Bunlar Peygamberimiz (a.s.m.)'in dâr-ı bekaya irtihalinden sonra Hz. Ali (r.a.) ve sırasıyla iki oğlu ile torunlarını Allah’ın emri Resulullahın tayini ve vasiyeti ile meşru imam (halife) kabul eder ve böylece On İki İmama inanmayı imânî bir rükün olarak görürler. İşte bu fırka imam olarak sadece on iki İmamı kabul ettiklerinden dolayı “İsnâ Aşeriyye (onikiciler)” imamlara inanmayı îmânın şartlarından birisi olarak kabul ettiklerinden dolayı da “İmâmiye” denmektedir. Hem itikat hem de ibadet ve muamelâtta İmam Cafer Sâdık’ın görüşlerine dayandıkları için “Caferiyye” adı verilmektedir.
Başta Şah İsmail olmak üzere pek çok kimselerin siyasî maksatlarına âlet edilerek renkten renge giren İmâmiye fırkası zamanla itikat bakımından Mûtezile ve Müşebbihe gibi bâtıl mezhepleri de benimsemişlerdir. Esasen İmamiye on ikinci imam olarak kabul edilen Muhammed el-Mehdî’nin gizlendiği inancından sonra bir mezhep ve sistem olarak tesis edilmiştir. Bu zamandan sonra da İmamiyenin görüşü bütün olarak ortaya çıkmış daha sonra tayin edilen imamların ve takip edilecek durum hakkında da esaslar kesinlik kazanmıştır.
Şiîler imametin yani halifeliğin Ehl-i Sünnetin kabul ettiği gibi Müslümanların istek ve seçimine bırakılabilecek “küçük” işlerden olmadığı görüşündedirler. Onlara göre zaten imamet dinin aslında bulunan bir rükündür ve îman esasları arasında yer alır. Bundan dolayı bir Şiiler nasıl Allah’a peygamberlere ve âhiret gününe îman ediyorlarsa aynı şekilde imamın mevcudiyetine de inanmak zorundadırlar.
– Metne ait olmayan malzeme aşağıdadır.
-- ==== Sys2Proof/Decode.lean ====
section
/-! DEFINITION. The request packet and the micro-operation word (spec/30_encoding.md R60 to R72): the
fields, the decoder, total and refusing by name, and the encoder. -/

namespace Sys2Proof

/-! ### The fields of a request packet (R61) -/

/-- `REQ[3:0]`. -/
def reqOp (r : Packet) : BitVec 4 := r.extractLsb' 0 4

/-- `REQ[7:4]`, reserved. -/
def reqRsv0 (r : Packet) : BitVec 4 := r.extractLsb' 4 4

/-- `REQ[15:8]`. -/
def reqAlen (r : Packet) : BitVec 8 := r.extractLsb' 8 8

/-- `REQ[31:16]`, reserved. -/
def reqRsv1 (r : Packet) : BitVec 16 := r.extractLsb' 16 16

/-- `REQ[159:32]`, the words `W1` to `W4`. -/
def reqAddr (r : Packet) : AddrField := r.extractLsb' 32 128

/-- `REQ[223:160]`, the words `W5` and `W6`. -/
def reqArg (r : Packet) : DWord := r.extractLsb' 160 64

/-- `arg[3:0]`: the bin of RECON (R67). -/
def argBin (v : DWord) : BitVec 4 := v.extractLsb' 0 4

/-- `arg[31:0]`: the epoch of HASH, the digest of PACK (R67). -/
def argLow (v : DWord) : Word := v.extractLsb' 0 32

/-- `arg[63:32]`: the epoch of PACK (R67). -/
def argHigh (v : DWord) : Word := v.extractLsb' 32 32

/-! ### The fields of a micro-operation word (R72) -/

/-- `UOP[3:0]`. -/
def uopT (w : UopWord) : Fin 16 := (w.extractLsb' 0 4).toFin

/-- `UOP[7:4]`. -/
def uopA (w : UopWord) : Fin 16 := (w.extractLsb' 4 4).toFin

/-- `UOP[11:8]`. -/
def uopB (w : UopWord) : Fin 16 := (w.extractLsb' 8 4).toFin

/-- `UOP[16:12]`. -/
def uopR (w : UopWord) : Fin 32 := (w.extractLsb' 12 5).toFin

/-! ### Decoding -/

/-- Why a request packet is no command (R162). The block answers all three alike, with IllegalCommand. -/
inductive DecodeError where
  /-- `rsv0` is not 0 (R69). -/
  | reservedField0
  /-- `rsv1` is not 0 (R69). -/
  | reservedField1
  /-- `op` is 8..15 (R68). -/
  | reservedOpcode (op : BitVec 4)
deriving DecidableEq, Repr

/-- What a decoder is given: a request packet on a command port, or a word of the schedule ROM. -/
inductive Image where
  | request (r : Packet)
  | uop (w : UopWord)
deriving DecidableEq, Repr

/-- Decode a request packet (R66 to R71). The fields a command ignores are dropped (R70). -/
def decodeRequest (r : Packet) : Except DecodeError Instr :=
  if reqRsv0 r ≠ 0#4 then .error .reservedField0
  else if reqRsv1 r ≠ 0#16 then .error .reservedField1
  else match (reqOp r).toNat with
    | 0 => .ok .kinit
    | 1 => .ok .now
    | 2 => .ok (.recon (argBin (reqArg r)))
    | 3 => .ok (.hash (reqAlen r).toNat (reqAddr r) (argLow (reqArg r)))
    | 4 => .ok (.pack (argLow (reqArg r)) (argHigh (reqArg r)))
    | 5 => .ok (.unpk (reqArg r))
    | 6 => .ok (.gen (reqAlen r).toNat (reqAddr r))
    | 7 => .ok (.vrfy (reqAlen r).toNat (reqAddr r) (reqArg r))
    | _ => .error (.reservedOpcode (reqOp r))

/-- Decode a micro-operation word: every 17-bit value is one (R72). -/
def decodeUop (w : UopWord) : Instr := .arx (uopT w) (uopA w) (uopB w) (uopR w)

/-- The decoder, total on every request packet and every micro-operation word. -/
def decode : Image → Except DecodeError Instr
  | .request r => decodeRequest r
  | .uop w => .ok (decodeUop w)

/-! ### Encoding -/

/-- A request packet from its fields, the reserved ones 0 (R61). -/
def requestPacket (op : BitVec 4) (alen : BitVec 8) (addr : AddrField) (arg : DWord) : Packet :=
  (arg.setWidth 224 <<< 160) ||| (addr.setWidth 224 <<< 32) ||| (alen.setWidth 224 <<< 8) |||
    op.setWidth 224

/-- The field `alen` of a length: the length itself, or 255 for one that does not fit (R62). -/
def alenField (alen : Nat) : BitVec 8 := BitVec.ofNat 8 (min alen 255)

/-- A micro-operation word from its fields: `(r << 12) | (b << 8) | (a << 4) | t` (R72). -/
def uopWord (t a b : Fin 16) (r : Fin 32) : UopWord :=
  (BitVec.ofNat 17 r.val <<< 12) ||| (BitVec.ofNat 17 b.val <<< 8) |||
    (BitVec.ofNat 17 a.val <<< 4) ||| BitVec.ofNat 17 t.val

/-- The `arg` field of PACK (R67, R73): `(epoch << 32) | digest`. -/
def packArg (digest epoch : Word) : DWord := (epoch.setWidth 64 <<< 32) ||| digest.setWidth 64

/-- The encoder: the packet that R73 says a command assembles to (fields it does not use are 0), or the
schedule ROM's word for the micro-operation. -/
def encode : Instr → Image
  | .kinit => .request (requestPacket 0 0 0 0)
  | .now => .request (requestPacket 1 0 0 0)
  | .recon bin => .request (requestPacket 2 0 0 (bin.setWidth 64))
  | .hash alen addr epoch => .request (requestPacket 3 (alenField alen) addr (epoch.setWidth 64))
  | .pack digest epoch => .request (requestPacket 4 0 0 (packArg digest epoch))
  | .unpk cookie => .request (requestPacket 5 0 0 cookie)
  | .gen alen addr => .request (requestPacket 6 (alenField alen) addr 0)
  | .vrfy alen addr cookie => .request (requestPacket 7 (alenField alen) addr cookie)
  | .arx t a b r => .uop (uopWord t a b r)

/-! ### Words as spec/opcode_table.json numbers them -/

/-- What the number `w`, given with `nbits` bits, is an image of: with fewer than 32 bits a word of the
schedule ROM (17 bits, so none if it does not fit), else a request packet whose bits above `nbits` are 0.
DESIGN CHOICE (log entry 14): the table's two formats are told apart by their width. Safe. -/
def tableImage (nbits w : Nat) : Option Image :=
  if nbits < 32 then
    if w < 2 ^ 17 then some (.uop (BitVec.ofNat 17 w)) else none
  else some (.request (BitVec.ofNat 224 (w % 2 ^ nbits)))

/-- The instruction the decoder reads from an instruction whose bits are `w`. -/
def decodeTableWord (nbits w : Nat) : Option Instr :=
  match tableImage nbits w with
  | none => none
  | some im => (decode im).toOption

end Sys2Proof
end

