-- ==== Sys2Proof/Machine/Dispatch.lean ====
section
/-! DEFINITION. The meaning of every instruction, one arm each. -/

namespace Sys2Proof.Machine

def exec (i : Instr) (s : State) : Host.Outcome State Fault Refusal :=
  match i with
  | .kinit => Sys2Proof.Machine.execKinit s
  | .now => Sys2Proof.Machine.execNow s
  | .recon bin => Sys2Proof.Machine.execRecon bin s
  | .hash alen addr epoch => Sys2Proof.Machine.execHash alen addr epoch s
  | .pack digest epoch => Sys2Proof.Machine.execPack digest epoch s
  | .unpk cookie => Sys2Proof.Machine.execUnpk cookie s
  | .gen alen addr => Sys2Proof.Machine.execGen alen addr s
  | .vrfy alen addr cookie => Sys2Proof.Machine.execVrfy alen addr cookie s
  | .arx t a b r => Sys2Proof.Machine.execArx t a b r s

end Sys2Proof.Machine
end

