-- ==== Sys2Proof/Machine/Agents.lean ====
section
/-! DEFINITION. What each agent (spec/00_scope.md R12) and the environment does when it is its turn, and
how an instruction is fetched: a request packet from the port it is in flight on, a micro-operation word
from the move that presents it. -/

namespace Sys2Proof.Machine

/-- Execute a request packet on the current port (R163): check 1 is the encoding, the other checks are the
command's own. -/
def executePacket (r : Packet) (s : State) : Host.Outcome State Fault Refusal :=
  match decodeRequest r with
  | .ok i => exec i s
  | .error _ => raiseError .illegalCommand s

/-- The atomic step of port `p` (R12 (a), R49): it executes the request in flight on it. A port with none
has no step, and nothing happens (log entry 12). -/
def servePort (p : Nat) (s : State) : Host.Outcome State Fault Refusal :=
  match s.ports[p]? with
  | none => .fault .noSuchPort
  | some q =>
    match q.req with
    | none => .next s
    | some r => executePacket r { s with cur := p }

/-- The host presents a request on port `p` (R75): it is accepted if none is in flight (`req_ready`), and
the port then presents no response until it has one to this request; else it is not taken (log
entries 11, 12). -/
def presentRequest (p : Nat) (r : Packet) (s : State) : Host.Outcome State Fault Refusal :=
  match s.ports[p]? with
  | none => .fault .noSuchPort
  | some q =>
    match q.req with
    | none => .next (modifyPort p (fun q => { q with req := some r, rsp := none }) s)
    | some _ => .next s

/-- The Mixer of port `p` executes one micro-operation word (R72, R114; log entry 4). -/
def runMicroOp (p : Nat) (w : UopWord) (s : State) : Host.Outcome State Fault Refusal :=
  match s.ports[p]? with
  | none => .fault .noSuchPort
  | some _ => exec (decodeUop w) { s with cur := p }

/-- One move. -/
def runMove (m : Move) (s : State) : Host.Outcome State Fault Refusal :=
  match m with
  | .tick => .next (tickCounter s)
  | .reset => .next (applyReset s)
  | .entropy offer => .next { s with ent := offer }
  | .request p r => presentRequest p r s
  | .serve p => servePort p s
  | .microOp p w => runMicroOp p w s

/-- The state in which a move is made: the move is off the agenda, and the pulse `ent_take` of an earlier
step is over (R75). -/
def beginMove (rest : List Move) (s : State) : State := { s with agenda := rest, entTake := false }

/-- Who moves next: the head of the agenda. DESIGN CHOICE (log entry 2): with an empty agenda it is the tick
agent, the one agent that is enabled in every state (R91). -/
def nextMove (s : State) : Move × List Move :=
  match s.agenda with
  | [] => (.tick, [])
  | m :: rest => (m, rest)

/-- Place an image where the very next step fetches it: a request packet in flight on port 0, whose turn it
is; a micro-operation word as the next move. DESIGN CHOICE (log entry 3): unlike a request that the host
presents (`presentRequest`, R75), a placed one takes the place of a request already in flight on port 0; as
there, the port presents no response until it has one to it. -/
def placeImage (im : Image) (s : State) : State :=
  match im with
  | .request r =>
    modifyPort 0 (fun q => { q with req := some r, rsp := none }) { s with agenda := .serve 0 :: s.agenda }
  | .uop w => { s with agenda := .microOp 0 w :: s.agenda }

/-- Place the instruction whose bits are `w`, numbered as spec/opcode_table.json numbers them. -/
def placeTableWord (nbits w : Nat) (s : State) : State :=
  match tableImage nbits w with
  | none => s
  | some im => placeImage im s

end Sys2Proof.Machine
end

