-- ==== Sys2Proof/Certificates/Slice0/Obligations.lean ====
section
/-! DEFINITION. The statements for the provers. Each docstring names the rules of spec/ it rests on. -/

open Sys2Proof Sys2Proof.Machine

/-! ### Encoding (30_encoding.md) -/

/-- Decoding an encoded well-formed instruction gives it back, with every operand at every value
(R61, R66, R67, R72). -/
def Obligations.DecodeOfEncodeIsIdentity : Prop :=
  ∀ i : Instr, i.wellFormed = true → decode (encode i) = .ok i

/-- A packet is a command exactly where the reserved fields are 0 and `op` is at most 7, and it is command
`n` exactly where `W0 & 0xFFFF00FF = n` (R71). -/
def Obligations.CommandsAreMatchAndMask : Prop :=
  ∀ r : Packet,
    ((∃ i, decodeRequest r = .ok i) ↔ ¬ IllegalPacket r) ∧
    ∀ n : BitVec 4, n.toNat < 8 →
      ((∃ i, decodeRequest r = .ok i ∧ opcodeOf i = some n) ↔
        r.extractLsb' 0 32 &&& 0xFFFF00FF#32 = n.setWidth 32)

/-- The worked words of R71 and R72 decode to what the spec says they are. -/
def Obligations.WorkedWordsDecode : Prop :=
  decodeRequest 0x0100007F00000406#224 = .ok (.gen 4 0x0100007F#128) ∧
  decodeRequest 0x00000002EF746EE40000000000000000000000000100007F00000407#224 =
    .ok (.vrfy 4 0x0100007F#128 0x00000002EF746EE4#64) ∧
  decodeRequest 0x0000001F123456780000000000000000000000000000000000000004#224 =
    .ok (.pack 0x12345678#32 0x1F#32) ∧
  decodeRequest 0x00001106#224 = .ok (.gen 17 0#128) ∧
  decodeUop 0x07C04#17 = .arx 4 0 12 7

/-- Packets that differ only in fields their command ignores are executed alike: same result, same status,
same state (R70). -/
def Obligations.IgnoredFieldsHaveNoEffect : Prop :=
  ∀ (r r' : Packet) (s : State), SameUsedFields r r' → executePacket r s = executePacket r' s

/-! ### Errors and the order of checks (60_exceptions.md) -/

/-- A reserved opcode or a non-zero reserved field answers IllegalCommand and data 0, and nothing else
changes (R68, R69). -/
def Obligations.ReservedEncodingsAnswerIllegalCommand : Prop :=
  ∀ (r : Packet) (s : State), IllegalPacket r →
    executePacket r s = .next (withAnswer { status := .illegalCommand, data := 0 } s)

/-- The checks are made in the order of R163: encoding, length, key fill, then the command. That HASH, GEN
and VRFY leave the field `x` of their port alone in that next state is the model's choice, log entry 6. -/
def Obligations.ChecksAreMadeInOrder : Prop :=
  ∀ (r : Packet) (s : State),
    (IllegalPacket r →
      executePacket r s = .next (withAnswer { status := .illegalCommand, data := 0 } s)) ∧
    (¬ IllegalPacket r → TakesAddress r → 16 < (reqAlen r).toNat →
      executePacket r s = .next (withAnswer { status := .invalidAddressLength, data := 0 } s)) ∧
    (¬ IllegalPacket r → ¬ (TakesAddress r ∧ 16 < (reqAlen r).toNat) →
      (TakesAddress r ∨ reqOp r = 0#4 →
        (s.key = none → s.ent = none → executePacket r s = .next s) ∧
        (∀ k, UsesKey s k → ∃ d, executePacket r s = .next (afterKeyed k d s))) ∧
      (¬ (TakesAddress r ∨ reqOp r = 0#4) →
        ∃ d, executePacket r s = .next (withAnswer { status := .ok, data := d } s)))
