/-- A reset keeps the invariant: the parameters stay, and `NPORT` idle ports are what is left (R32). -/
theorem stateOk_applyReset {s : State} (hs : StateOk s) : StateOk (applyReset s) := by
  obtain ⟨-, hlegal, -⟩ := hs
  refine ⟨by simp, hlegal, fun q hq => ?_⟩
  obtain rfl : q = Port.idle := List.eq_of_mem_replicate hq
  exact portOk_of_rsp_eq_none rfl

/-! ### What runs keeps the invariant -/

/-- Every instruction keeps the invariant, in each of its outcomes. -/
theorem stateOk_of_exec {i : Instr} {s t : State} (hs : StateOk s) (h : exec i s = .next t) :
    StateOk t := by
  rcases exec_cases i s with ⟨-, h'⟩ | ⟨-, -, -, -, h'⟩ | ⟨-, -, k, d, -, h'⟩ |
      ⟨-, -, d, h'⟩ | ⟨-, u, h'⟩ <;> rw [h'] at h <;> cases h
  · exact stateOk_withAnswer hs fun _ => rfl
  · exact hs
  · exact stateOk_afterKeyed k d hs
  · exact stateOk_withAnswer hs fun h => absurd rfl h
  · exact stateOk_modifyScratch s.cur u hs

/-- Every move keeps the invariant. Making a port current changes neither ports nor parameters. -/
theorem stateOk_of_runMove {m : Move} {s t : State} (hs : StateOk s) (h : runMove m s = .next t) :
    StateOk t := by
  have hcur (p : Nat) : StateOk { s with cur := p } := hs
  cases m with
  | tick => cases h; exact hs
  | reset => cases h; exact stateOk_applyReset hs
  | entropy offer => cases h; exact hs
  | request p r =>
    rcases presentRequest_cases h with ⟨-, -, -, rfl⟩ | ⟨-, -, -, rfl⟩
    · exact stateOk_of_modify hs (fun _ _ => portOk_of_rsp_eq_none rfl) rfl rfl
    · exact hs
  | serve p =>
    rcases servePort_cases h with ⟨-, -, -, rfl⟩ | ⟨-, -, i, -, -, -, hexec⟩ |
        ⟨-, -, -, -, -, -, rfl⟩
    · exact hs
    · exact stateOk_of_exec (hcur p) hexec
    · exact stateOk_withAnswer (hcur p) fun _ => rfl
  | microOp p w =>
    obtain ⟨-, -, rfl⟩ := runMicroOp_cases h
    exact stateOk_modifyScratch p _ (hcur p)

/-- Settles O50: beginning a move touches neither ports nor parameters, and every move keeps the
invariant. -/
theorem everyStepKeepsTheInvariant : Obligations.EveryStepKeepsTheInvariant := by
  intro s t hs h
  have hbegin : StateOk (beginMove (nextMove s).2 s) := hs
  exact stateOk_of_runMove hbegin h

/-! ### The outcomes of a command step -/

/-- Settles O9, by the outcomes of the decoded command; what a packet decodes to is never the
micro-operation, and a packet that does not decode fails with IllegalCommand. -/
theorem commandStepHasThreeOutcomes : Obligations.CommandStepHasThreeOutcomes := by
  intro r s
  rcases executePacket_cases r s with ⟨i, hdecode, hrun⟩ | ⟨-, -, hillegal⟩
  · rw [hrun]
    rcases exec_cases i s with ⟨-, hlong⟩ | ⟨-, -, hkey, hent, hstall⟩ | ⟨-, -, k, d, hk, hkeyed⟩ |
        ⟨-, -, d, hok⟩ | ⟨hmicro, -⟩
    · exact .inr (.inr (.inl ⟨.invalidAddressLength, by decide, hlong⟩))
    · exact .inr (.inr (.inr ⟨hkey, hent, hstall⟩))
    · exact .inl ⟨k, d, hk, hkeyed⟩
    · exact .inr (.inl ⟨d, hok⟩)
    · exact absurd (isCommand_of_decodeRequest hdecode) (by simp [hmicro])
  · exact .inr (.inr (.inl ⟨.illegalCommand, by decide, hillegal⟩))

/-! ### From a step to the decoded command -/

/-- A packet that decodes is executed as the command it decodes to. -/
theorem executePacket_of_ok {r : Packet} {i : Instr} (h : decodeRequest r = .ok i) (s : State) :
    executePacket r s = exec i s := by
  simp [executePacket, h]
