-- ==== Sys2Proof/Machine/ApicRequests.lean ====
section
/-!
DEFINITION. The four requests of the APIC family (files 45, 46): each one's micro-program and its meaning.
-/

namespace Sys2Proof.Machine

/-- R133: the four transactions of IOAPIC_WRITE_ENTRY; the low half carries the mask bit set. -/
def ioapicWriteEntryProgram (cfg : Config) (line vec : Byte) (dm : DeliveryMode) (dsm : DestMode) (pol : Polarity)
    (trg : TriggerMode) (dest : Byte) : Program :=
  [ .st32 (regAddr cfg .ioapicIndex) fun _ => (loIndex line.toNat).setWidth 32,
    .st32 (regAddr cfg .ioapicWindow) fun _ => packLo vec dm.code dsm.bit pol.bit trg.bit true,
    .st32 (regAddr cfg .ioapicIndex) fun _ => (hiIndex line.toNat).setWidth 32,
    .st32 (regAddr cfg .ioapicWindow) fun _ => packHi dest ]

/-- R133: IOAPIC_WRITE_ENTRY. -/
def execIoapicWriteEntry (line vec : Byte) (dm : DeliveryMode) (dsm : DestMode) (pol : Polarity) (trg : TriggerMode)
    (dest : Byte) (s : State) : Outcome :=
  runRequest .apic (.ioapicWriteEntry line vec dm dsm pol trg dest) (checkLine line s.cfg.nRedir)
    (ioapicWriteEntryProgram s.cfg line vec dm dsm pol trg dest) s

/-- R134: the word read with its mask bit, bit 16, replaced. -/
def withMaskBit (t : Word32) (m : Bool) : Word32 :=
  (t &&& ~~~0x00010000#32) ||| ((BitVec.ofBool m).setWidth 32 <<< 16)

/-- R134: the three transactions of IOAPIC_SET_MASK. -/
def ioapicSetMaskProgram (cfg : Config) (line : Byte) (m : Bool) : Program :=
  [ .st32 (regAddr cfg .ioapicIndex) fun _ => (loIndex line.toNat).setWidth 32,
    .ld32 (regAddr cfg .ioapicWindow) .t,
    .st32 (regAddr cfg .ioapicWindow) fun t => withMaskBit t m ]

/-- R134: IOAPIC_SET_MASK. -/
def execIoapicSetMask (line : Byte) (m : Bool) (s : State) : Outcome :=
  runRequest .apic (.ioapicSetMask line m) (checkLine line s.cfg.nRedir) (ioapicSetMaskProgram s.cfg line m) s

/-- R142: the one transaction of LAPIC_ENABLE. -/
def lapicEnableProgram (cfg : Config) (v : Byte) : Program :=
  [.st32 (regAddr cfg .lapicSvr) fun _ => 0x00000100#32 ||| v.setWidth 32]

/-- R142: LAPIC_ENABLE. -/
def execLapicEnable (v : Byte) (s : State) : Outcome :=
  runRequest .apic (.lapicEnable v) none (lapicEnableProgram s.cfg v) s

/-- R143: the one transaction of LAPIC_EOI. -/
def lapicEoiProgram (cfg : Config) : Program := [.st32 (regAddr cfg .lapicEoi) fun _ => 0x00000000#32]

/-- R143: LAPIC_EOI. -/
def execLapicEoi (s : State) : Outcome := runRequest .apic .lapicEoi none (lapicEoiProgram s.cfg) s

end Sys2Proof.Machine
end

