-- ==== Sys2Proof/Machine/Core.lean ====
section
/-!
DEFINITION. The machine as the host's interface names it.
-/

def Sys2Proof.core : Host.Core := { State := Sys2Proof.Machine.State, Fault := Sys2Proof.Machine.Fault, Refusal := Sys2Proof.Machine.Refusal, step := Sys2Proof.Machine.step, reset := Sys2Proof.Machine.State.reset }
end

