-- ==== Sys2Proof/Certificates/Slice0/Obligations.lean ====
section
/-!
DEFINITION. The statements for the provers. A transition is written with `latched` (R47), whose own statement is
`LatchesRecordTheOutputs`; every equation `= .next t` gives the whole next state, so what `t` does not name is
unchanged. The block has no data memory (20_memory), so a frame is about its registers.
-/

open Sys2Proof Sys2Proof.Machine

/-! ### Reset and the invariant -/

/-- R50: reset for every instance and every draw of the unspecified values; `State.reset` is one of them. -/
def Obligations.ResetLeavesTheTabledValues : Prop :=
  (∀ (c : Config) (m sl : Pic) (io : Ioapic) (la : Lapic) (pins : List Bool),
    let s := State.resetWith c m sl io la pins
    s.seq = { phase := .idle, req := 0#64, t := 0#32, res := 0#16, upc := 0#4, fault := 0#4 } ∧
    s.picM = m ∧ s.picS = sl ∧ s.ioapic = io ∧ s.lapic = la ∧
    s.env = { pin := pins, picIntLatch := false, lapicIntLatch := false } ∧ s.hist = [] ∧ s.refused = none) ∧
  ∃ (c : Config) (m sl : Pic) (io : Ioapic) (la : Lapic) (pins : List Bool),
    State.reset = State.resetWith c m sl io la pins

/-- Reset satisfies the invariant, for the named values and for every draw with one entry and one pin per line and
bits 12 and 14 clear (R130; the model's reading, log 16). -/
def Obligations.ResetSatisfiesTheInvariant : Prop :=
  State.reset.Inv ∧
  ∀ (c : Config) (m sl : Pic) (io : Ioapic) (la : Lapic) (pins : List Bool),
    validConfig c = true → io.entries.length = c.nRedir → pins.length = c.nRedir →
    (∀ e ∈ io.entries, e.word.getLsbD 12 = false ∧ e.word.getLsbD 14 = false) →
    (State.resetWith c m sl io la pins).Inv

/-- R22, R25, R26, R39, R45, R130: the invariant is kept by every step of every agent. -/
def Obligations.StepKeepsTheInvariant : Prop :=
  ∀ s t : State, s.Inv → step s = .next t → t.Inv

/-! ### Encoding -/

/-- Decoding the word of a well-formed instruction, where that word stands for it, gives the instruction back. -/
def Obligations.DecodeInvertsEncode : Prop :=
  ∀ i : Instr, i.wellFormed = true → decode i.context (encode i) = .ok i

/-- A request word that decodes is the word of the instruction it decodes to: no bit of it is dropped. -/
def Obligations.EncodeInvertsDecodeOfRequests : Prop :=
  ∀ (w : Word64) (i : Instr), decode .request w = .ok i → encode i = w ∧ i.wellFormed = true ∧ (opcodeOf i).isSome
Bu inanca göre imamlar aynen peygamberler gibi mâsumdurlar; ne küçük ne büyük hiçbir günah işlemezler zulmetmezler; onları tanımayan kimse küfre girer. Hattâ “Onların emirleri Allah’ın emirleridir; nehiyleri de Onun nehyidir. Onlara itaat Allah’a itaattir onlara isyan Allah’a isyandır.”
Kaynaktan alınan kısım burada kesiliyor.